+++ DATA PROVIDED
/-- Translate n bytes for a dispatcher under a queue's PASID (R281): none on a translation fault, a permission fault, an item that is not
ready, a sealed frame or an uncorrectable error (log 21, DESIGN CHOICE). A counter of tier 0 that the access completes is moved to die 0,
since a dispatcher has no core (R305) (log 138, DESIGN CHOICE). -/
def hubSpot (s : State) (f q : Nat) (va : Dword) (n : Nat) (need : Need) : Option HubSpot :=
  match translate s hubSite (queuePasid s f q) va need with
  | (.ok pa e _ _, s1) =>
    if itemReadyAt s1 pa && !(need.writes && inSealedFrame s1 pa) && !damagedAt s1 pa n then
      some { pa := pa, key := pageKey e (ctxKey s1 f), who := { agent := .dispatcher (queueKey f q), issued := s1.clock, far := farPlace pa e }
             after := countFor s1 (queuePasid s f q) va.toNat 0 f true }
    else none
  | _ => none

/-- Read bytes for a dispatcher: none on a fault (R281). -/
def hubRead (s : State) (f q : Nat) (va : Dword) (n : Nat) : Option (List Byte × State) :=
  (hubSpot s f q va n .read).map fun h => readMem h.after h.who h.key h.pa n

/-- Read n doublewords. -/
def hubReadDwords (s : State) (f q : Nat) (va : Dword) : Nat → Option (List Dword × State)
  | 0 => some ([], s)
  | n + 1 =>
    match hubRead s f q va 8 with
    | none => none
    | some (bs, s1) =>
      match hubReadDwords s1 f q (va + 8) n with
      | none => none
      | some (ds, s2) => some (BitVec.ofNat 64 (natOfBytes bs) :: ds, s2)

/-- Store bytes for a dispatcher: none on a fault. -/
def hubWrite (s : State) (f q : Nat) (va : Dword) (bytes : List Byte) : Option State :=
  (hubSpot s f q va bytes.length .write).map fun h => writeMem h.after h.who h.key h.pa bytes

/-- An atomic add for a dispatcher (R283): none on a fault. -/
def hubAdd (s : State) (f q : Nat) (va : Dword) (n v : Nat) : Option State :=
  (hubSpot s f q va n .both).map fun h =>
    (updateSpace h.after h.who 0 h.key h.pa n fun old => some (bytesOf n (natOfBytes old + v))).2

/-- What is logged of a dispatcher's access that fails (R339, R355, R358): an item that is not ready, or an uncorrectable error, at its
address or in a read of its tables. -/
def hubLog (s : State) (f q : Nat) (va : Dword) (n : Nat) (need : Need) : State :=
  match translate s hubSite (queuePasid s f q) va need with
  | (.ok pa _ _ _, _) =>
    if !itemReadyAt s pa then logError s f 2 (BitVec.ofNat 64 pa)
    else if damagedAt s pa n then logError s f 3 (BitVec.ofNat 64 pa)
    else s
  | (.fail _ _, s1) => s1
  | (.needAts, _) => (atsFailed s hubSite (queuePasid s f q) va.toNat .dispatcher).getD s

/-! ### Records (R280, R281) -/

def getQueue (s : State) (f q : Nat) : Queue := tblGet {} s.queues (queueKey f q)
def setQueue (s : State) (f q : Nat) (v : Queue) : State := { s with queues := tblSet {} s.queues (queueKey f q) v }

/-- The status word of a record (R281); of an index of 65,536 or more it holds the low 16 bits (log 136, DESIGN CHOICE). -/
def statusWord (r : Run) : Dword :=
  let code := if r.code ≠ 0 then r.code else if r.refused then 3 else 0
  let index := if r.code ≠ 0 then r.errIndex else 0
  BitVec.ofNat 64 (2 ^ 63 + code % 256 * 2 ^ 48 + index % 65536 * 2 ^ 32 + r.tag.toNat)

/-- The status store; not made without an address, at a misaligned one, or on a fault, which is logged (R280, R281, R339). -/
def writeStatus (s : State) (f q : Nat) (r : Run) : State :=
  if r.status = 0 ∨ r.status.toNat % 8 ≠ 0 then s
  else (hubWrite s f q r.status (bytesOf 8 (statusWord r).toNat)).getD (hubLog s f q r.status 8 .write)

/-- An access of a dispatcher waits: for the host's translation (R300), for the end of a handover (R313), of a move whose window is full or
that the access may not meet (R309), of a copy that owns the line (R271), or of a reset of its key (R326). -/
def hubWaits (s : State) (f q : Nat) (va : Dword) (need : Need) : Bool :=
  match (translate s hubSite (queuePasid s f q) va need).1 with
  | .needAts => (atsFailed s hubSite (queuePasid s f q) va.toNat .dispatcher).isNone
  | .ok pa e _ _ =>
    underHandover s pa || (need.writes && windowFull s pa) || (need == .both && inFinal s 0 pa) || copyOwns s pa
      || (!farPlace pa e && keyBusy s (ctxKey s f))
  | .fail _ _ => false

/-- Ask the host for the translation that an access of a dispatcher waits for (R300). -/
def hubAsk (s : State) (f q : Nat) (va : Dword) (need : Need) : State :=
  if (translate s hubSite (queuePasid s f q) va need).1 == .needAts then askAts s hubSite (queuePasid s f q) va.toNat need .dispatcher
  else s

/-- The status store of a record waits. -/
def statusWaits (s : State) (f q : Nat) (r : Run) : Bool :=
  !(r.status == 0 || r.status.toNat % 8 != 0) && hubWaits s f q r.status .write

/-- Everything that a record started has completed: its launches and its copies (R281). -/
def runDone (s : State) (r : Run) : Bool :=
  r.launches.all (fun u => (findLaunch s u).isNone) && r.copies.all fun c => !s.copies.any fun k => k.id == c

/-- Note an event in every record that started a launch or a copy (R45, R281). -/
def noteOrder (s : State) (mine : Run → Bool) (e : Nat) : State :=
  let put (r : Run) : Run := if mine r then { r with after := r.after ++ [e] } else r
  { s with queues := s.queues.map fun x => (x.1, { x.2 with cur := x.2.cur.map put, ending := x.2.ending.map put }) }

/-- The status store of a record lies after the completion of what the record started (R281). -/
def orderStatus (s : State) (key : Nat) (r : Run) : State :=
  if r.after.isEmpty then s else noteMark s { agent := .dispatcher key, after := r.after }

/-- Write the status of every ended record of one queue whose launches and copies have completed. -/
def finishQueue (s : State) (key : Nat) : State :=
  let f := key / 64
  let q := key % 64
  let v := tblGet {} s.queues key
  let due := v.ending.filter (runDone s)
  let done := due.filter fun r => !statusWaits s f q r
  let s0 := (due.filter (statusWaits s f q)).foldl (fun t r =>
    hubAsk t f q r.status .write) s
  if done.isEmpty then s0
  else
    let s1 := done.foldl (fun t r => writeStatus (orderStatus t key r) f q r) s0
    { s1 with queues := tblSet {} s1.queues key { v with ending := v.ending.filter fun r => !done.contains r } }

/-- Write the status words that are due. -/
def finishRuns (s : State) : State := (s.queues.map Prod.fst).foldl finishQueue s

/-- End the current record of a queue: its status is written once what it started has completed (log 96, DEDUCED). -/
def endRun (s : State) (f q : Nat) (r : Run) : State :=
  let v := getQueue s f q
  finishRuns (setQueue s f q { v with cur := none, ending := v.ending ++ [{ r with ended := true }] })

/-- Note an error or a refusal in the record that started something. -/
def noteRun (s : State) (f q id : Nat) (h : Run → Run) : State :=
  let v := getQueue s f q
  setQueue s f q { v with cur := v.cur.map fun r => if r.id == id then h r else r
                          ending := v.ending.map fun r => if r.id == id then h r else r }

/-! ### Triggers, ends and completion (R43 to R45) -/

/-- The point of time order at which a group of a launch triggers (R45): what the dependants of the launch wait for. -/
def triggerPoint (s : State) (uid : Nat) (who : Who) : State :=
  modLaunch (noteOrder (noteMark s who) (fun r => r.launches.contains uid) s.events) uid fun l => { l with trigGroups := l.trigGroups + 1 }

/-- The group triggers, if it has not yet (R44): at a point after the events that who names. -/
def triggerGroup (s : State) (gid : Nat) (who : Who) : State :=
  match getGroup s gid with
  | none => s
  | some g => if g.trig then s else triggerPoint (modGroup s gid fun g => { g with trig := true }) g.uid who

/-- The events of a group: those of its fibres, and the latest of its copies and matrix words. -/
def groupEvents (s : State) (g : Group) : List Nat :=
  ((s.past.filter fun e => match e.agent with
    | .fibre u p t r _ => u == g.uid && p == g.pos && t == g.stage && r == g.grank
    | _ => false).map fun e => e.id) ++ g.engines.toList

/-- The group keeps the latest event of a copy or matrix word of its own that has ended (R45). -/
def noteEngine (s : State) (gid : Nat) (last : Option Nat) : State :=
  modGroup s gid fun g => { g with engines := laterOf s g.engines last }

/-- A launch completes (R43), after every store of it in time order: it leaves, and records that waited for it may end. -/
def completeLaunch (s : State) (uid : Nat) : State :=
  let s1 := noteOrder (noteTop s .admission) (fun r => r.launches.contains uid) s.events
  finishRuns { s1 with launches := s1.launches.filter fun l => !(l.uid == uid) }

/-- Every group of a launch has ended and all of its stores have taken their places; a killed launch completes with its resident groups
(R332). -/
def checkLaunch (s : State) (uid : Nat) : State :=
  match findLaunch s uid with
  | none => s
  | some l =>
    if l.killed then (if s.groups.any fun e => e.2.uid == uid then s else completeLaunch s uid)
    else if l.groups ≤ l.endedGroups then completeLaunch s uid else s

/-- The scratchpad rows of a position are released when none of its groups is left (R43). -/
def releaseRows (s : State) (uid pos : Nat) : State :=
  if s.groups.any fun e => e.2.uid == uid && e.2.pos == pos then s
  else { s with rowHolds := s.rowHolds.filter fun h => !(h.uid == uid && h.pos == pos) }

/-- Take a group off its quarter: its slot, rows and landing slots are released, and the room that a relocation kept for it. -/
def removeGroup (s : State) (gid : Nat) : State :=
  let s1 := leaveRing s gid
  { s1 with groups := tblErase s1.groups gid, relocations := s1.relocations.filter fun r => !(r.gid == gid) }

/-- The group ends (R43), and triggers at its end when it has not triggered (R44): after everything that it has done has completed (R45). -/
def endGroup (s : State) (gid : Nat) : State :=
  match getGroup s gid with
  | none => s
  | some g =>
    let s1 := removeGroup (triggerGroup s gid { agent := .admission, after := groupEvents s g }) gid
    let s2 := modLaunch s1 g.uid fun l => { l with endedGroups := l.endedGroups + 1 }
    checkLaunch (releaseRows s2 g.uid g.pos) g.uid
++++++
Everything above from the line containing "hubAsk t f q r.status .write) s" down to the line containing "def finishRuns (s" is to be transcribed exactly, with both of those lines included and nothing else added.

    hubAsk t f q r.status .write) s
  if done.isEmpty then s0
  else
    let s1 := done.foldl (fun t r => writeStatus (orderStatus t key r) f q r) s0
    { s1 with queues := tblSet {} s1.queues key { v with ending := v.ending.filter fun r => !done.contains r } }

/-- Write the status words that are due. -/
def finishRuns (s : State) : State := (s.queues.map Prod.fst).foldl finishQueue s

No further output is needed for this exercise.